I was wondering how many people had downloaded my Agile Databases With Migrations talk from my web site, so I decided to check the logs. Given that there are sometimes many repeated downloads from the same IP, I wanted to filter out any duplicate IPs from the HTTP access_log.
So, first we create a small ruby file “ip.rb” to process the relevant lines from STDIN.
#!/usr/bin/env ruby
text = STDIN.read
lines = text.split("\n")
result = [ ]
for line in lines do
arr = line.split
result << arr[0]
end
p result.uniq!
puts result.size
Next, we use grep to pick out the download lines:
grep "agilemigrations" access_log
Finally, we combine the two commands:
grep "agilemigrations" access_log | ./ip.rb
The simplicity and expressiveness of Ruby to accomplish a useful task shines again.

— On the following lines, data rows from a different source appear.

-- ==== Sys2Proof/Syntax.lean ====
section
/-! DEFINITION. The instructions: the 16 commands and the 8 host transactions, one constructor for
each row of spec/opcode_table.json (spec/30_encoding.md R87). -/

namespace Sys2Proof

/-- One instruction. A command carries the operand of its command word (30_encoding.md R83). A host
transaction carries its offset and, for a write, the bits of WDATA it uses (30_encoding.md R84). -/
inductive Instr where
  /-- NOP (45_control.md R180). -/
  | nop
  /-- SIPINIT (41_keyed_hash.md R102). -/
  | sipinit
  /-- SIPBLK (41_keyed_hash.md R103). -/
  | sipblk
  /-- SIPFIN n: `n` trailing bytes, 0 to 7 (41_keyed_hash.md R104). -/
  | sipfin (n : Nat)
  /-- SIPHASH L: message length in bytes, 0 to 255 (41_keyed_hash.md R105). -/
  | siphash (len : Nat)
  /-- GETVER (42_bitfield.md R121). -/
  | getver
  /-- SETVER v: the version nibble (42_bitfield.md R122). -/
  | setver (v : BitVec 4)
  /-- SETVAR (42_bitfield.md R123). -/
  | setvar
  /-- VALIDATE (42_bitfield.md R124). -/
  | validate
  /-- NEWID (42_bitfield.md R125). -/
  | newid
  /-- PARSE (43_text_codec.md R144). -/
  | parse
  /-- PARSERAW (43_text_codec.md R145). -/
  | parseraw
  /-- FORMAT (43_text_codec.md R146). -/
  | format
  /-- MASK (44_facade.md R162). -/
  | mask
  /-- ENCODE (44_facade.md R163). -/
  | encode
  /-- DECODE (44_facade.md R164). -/
  | decode
  /-- LB off (45_control.md R183). -/
  | lb (off : Byte)
  /-- LH off (45_control.md R184). -/
  | lh (off : Byte)
  /-- LW off (45_control.md R185). -/
  | lw (off : Byte)
  /-- LD off (45_control.md R186). -/
  | ld (off : Byte)
  /-- SB off, v (45_control.md R187). -/
  | sb (off : Byte) (v : BitVec 8)
  /-- SH off, v (45_control.md R188). -/
  | sh (off : Byte) (v : BitVec 16)
  /-- SW off, v (45_control.md R189). -/
  | sw (off : Byte) (v : BitVec 32)
  /-- SD off, v (45_control.md R190). -/
  | sd (off : Byte) (v : BitVec 64)
deriving DecidableEq, Repr

/-- Is the instruction one of the 16 commands (30_encoding.md R80 (1))? -/
def Instr.isCommand : Instr → Bool
  | .nop | .sipinit | .sipblk | .sipfin _ | .siphash _ | .getver | .setver _ | .setvar
  | .validate | .newid | .parse | .parseraw | .format | .mask | .encode | .decode => true
  | .lb _ | .lh _ | .lw _ | .ld _ | .sb _ _ | .sh _ _ | .sw _ _ | .sd _ _ => false

end Sys2Proof
end

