-- ==== Sys2Proof/Machine/State.lean ====
section
/-! DEFINITION. The state of the uuid47 CORE as plain data, the codes of STATUS, the reasons a step
can stop, and the state after reset (spec/10_state.md R20 to R41, spec/70_reset_and_hazards.md R230). -/

namespace Sys2Proof.Machine

/-- The result codes STATUS.CODE can hold (10_state.md R33). -/
inductive Code where
  | ok
  | invalidLength
  | invalidHex
  | invalidVersion
  | invalidVariant
  | illegalCommand
  | invalidOperand
deriving DecidableEq, Repr

/-- The four 64-bit SipHash lanes (10_state.md R26). -/
structure Lanes where
  v0 : Word64
  v1 : Word64
  v2 : Word64
  v3 : Word64
deriving DecidableEq, Repr

/-- What reaches the block from outside, one item at a time: a host access, or a new level of the
reset input (20_memory.md R65, 70_reset_and_hazards.md R230). Log entries 1 and 3. -/
inductive Input where
  | access (r : Request)
  | resetLine (asserted : Bool)
deriving DecidableEq, Repr

/-- The state of the machine. The registers are those of the table in 10_state.md section 1; the last
three fields are the reset input and the model's own two fields for the host's side of the bus. -/
structure State where
  /-- ID, the identifier register (10_state.md R21). -/
  id : Identifier
  /-- KEY0 (10_state.md R22). -/
  key0 : Word64
  /-- KEY1 (10_state.md R22). -/
  key1 : Word64
  /-- DIN, the data-in register of the streaming hash (10_state.md R23). -/
  din : Word64
  /-- DIGEST, the output of the last finalization (10_state.md R24). -/
  digest : Word64
  /-- RES, the result of GETVER and MASK (10_state.md R25). -/
  res : Word64
  /-- STATUS: CODE in bits 3:0, ERR in bit 7 (10_state.md R32). -/
  status : Byte
  /-- STRLEN, the length of the text in STR (10_state.md R29). -/
  strlen : Byte
  /-- SLEN, the bytes absorbed by the hash in progress, modulo 256 (10_state.md R27). -/
  slen : Byte
  /-- STR, the text buffer (10_state.md R28). -/
  str : Text
  /-- MSG, the message buffer of SIPHASH (10_state.md R30). -/
  msg : Vector Byte 32
  /-- V0 to V3, the hidden hash lanes (10_state.md R26). -/
  lanes : Lanes
  /-- The reset input is asserted (70_reset_and_hazards.md R230). -/
  inReset : Bool
  /-- The inputs not yet performed, in the one order of 20_memory.md R65. Log entry 1. -/
  inputs : List Input
  /-- RDATA of the last read performed (30_encoding.md R82, R84), none before the first. Log entry 2. -/
  rdata : Option Word64
deriving DecidableEq, Repr

/-- Why a step stops the machine. -/
inductive Fault where
  /-- A misaligned host access (20_memory.md R56, 60_exceptions.md R204, R216 (2)); raised by LH, LW,
  LD, SH, SW and SD. Safe: the machine stops, where a host could go on with its next access. -/
  | busError
  /-- A host access waits while reset is asserted and no later input releases reset
  (70_reset_and_hazards.md R230, 93 S10: stuck); raised by the step. Safe: nothing is performed. -/
  | heldInReset
deriving DecidableEq, Repr

/-- Why a step has no meaning. The spec has no such case (60_exceptions.md R216 (3)). -/
inductive Refusal where
  /-- An instruction whose arm has no meaning yet; raised by no arm of this model. Safe. -/
  | notModelled (mnemonic : String)
deriving DecidableEq, Repr

/-- The machine after reset, which power-on performs (10_state.md R41, 70_reset_and_hazards.md R230):
every register zero, reset released, no host access placed, nothing read yet. -/
def State.reset : State where
  id := Vector.replicate 16 0#8
  key0 := 0#64
  key1 := 0#64
  din := 0#64
  digest := 0#64
  res := 0#64
  status := 0#8
  strlen := 0#8
  slen := 0#8
  str := Vector.replicate 36 0#8
  msg := Vector.replicate 32 0#8
  lanes := ⟨0#64, 0#64, 0#64, 0#64⟩
  inReset := false
  inputs := []
  rdata := none

end Sys2Proof.Machine
end

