-- ==== Sys2Proof/Machine/Step.lean ====
section
/-! DEFINITION. One step: the next host access or the next level of the reset input
(spec/60_exceptions.md R216), and the placing of a word of the opcode table as the next access. -/

namespace Sys2Proof.Machine

/-- One step of the machine. A host access is taken off the inputs, decoded and performed. -/
def step (s : State) : Host.Outcome State Fault Refusal :=
  match s.nextAction with
  | .idle => .next s
  | .resetLine asserted rest => .next ((s.withInputs rest).driveReset asserted)
  | .held => .fault .heldInReset
  | .access r rest => exec (decodeRequest r) (s.withInputs rest)

/-- The state with a word of spec/opcode_table.json placed as the next host access. -/
def State.withFetchWord (s : State) (nbits w : Nat) : State :=
  s.placeRequest (requestOfTable nbits w)

end Sys2Proof.Machine
end

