-- ==== Sys2Proof/Safety.lean ====
section
/-! DEFINITION. What counts as a legal state and as a safe run, in the terms the claims use
(spec/93_implementation_defined.md S5, S6, S9, S10; spec/60_exceptions.md R216). -/

namespace Sys2Proof.Machine

/-- STATUS holds a value the block can produce: its reserved bits are zero and CODE is a result code
(10_state.md R32, R33; 93 S5, S6). -/
abbrev State.StatusLegal (s : State) : Prop :=
  s.status &&& 0x70#8 = 0#8 ∧ s.code.toNat ≤ 6

/-- RES holds no more than a mask: its writers give a nibble or 48 bits (10_state.md R25,
44_facade.md R162). -/
abbrev State.ResShort (s : State) : Prop := s.res.toNat < 2 ^ 48

/-- The invariant of the machine. -/
abbrev State.Inv (s : State) : Prop := s.StatusLegal ∧ s.ResShort

/-- The bytes a host transaction moves, none for a command (30_encoding.md R82, R87). -/
def accessOf : Instr → Option (Byte × Nat)
  | .lb off | .sb off _ => some (off, 1)
  | .lh off | .sh off _ => some (off, 2)
  | .lw off | .sw off _ => some (off, 4)
  | .ld off | .sd off _ => some (off, 8)
  | .nop | .sipinit | .sipblk | .sipfin _ | .siphash _ | .getver | .setver _ | .setvar
  | .validate | .newid | .parse | .parseraw | .format | .mask | .encode | .decode => none

/-- The instruction is a misaligned host transaction (45_control.md R182). -/
def misaligned (i : Instr) : Bool :=
  match accessOf i with
  | some (off, n) => decide (off.toNat % n ≠ 0)
  | none => false

/-- The two states hold the same registers; the reset input and the host's side of the bus may
differ. -/
abbrev SameRegisters (s t : State) : Prop :=
  t = { s with inReset := t.inReset, inputs := t.inputs, rdata := t.rdata }

/-- The input is a host access. -/
def Input.isAccess : Input → Bool
  | .access _ => true
  | .resetLine _ => false

/-- No input is a misaligned host access (93 S9). -/
abbrev AllAligned (is : List Input) : Prop :=
  ∀ r, Input.access r ∈ is → misaligned (decodeRequest r) = false

/-- The level of the reset input once every input has taken effect. -/
def finalLevel : Bool → List Input → Bool
  | level, [] => level
  | level, .access _ :: rest => finalLevel level rest
  | _, .resetLine asserted :: rest => finalLevel asserted rest

/-- The inputs hold no bus error and leave no access waiting in reset for ever (93 S9, S10). -/
abbrev State.Safe (s : State) : Prop :=
  AllAligned s.inputs ∧ finalLevel s.inReset s.inputs = false

end Sys2Proof.Machine
end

UPDATE: 7000+ downloads as of 2/1/07.
3 comments ↓
[…] I’ve just noticed Damon Clinkscales’ post at the Damon Clinkscales blog entitled ’Presentation Downloads Top 1 Million‘. In the post, he quickly whips up a small Ruby app to parse his logfiles to determine how many times a certain presentation of his has been downloaded. It is really a simple-ten line piece of code, but quite powerful. […]
That’s pretty kickass. I usually still resort to grep+sed+awk+sort+uniq for this kind of thing. Also, I’m drunk.
Tony, yeah. I started with awk and I got pissed off so I wrote Ruby. My bad. I’m not drunk, but perhaps should be.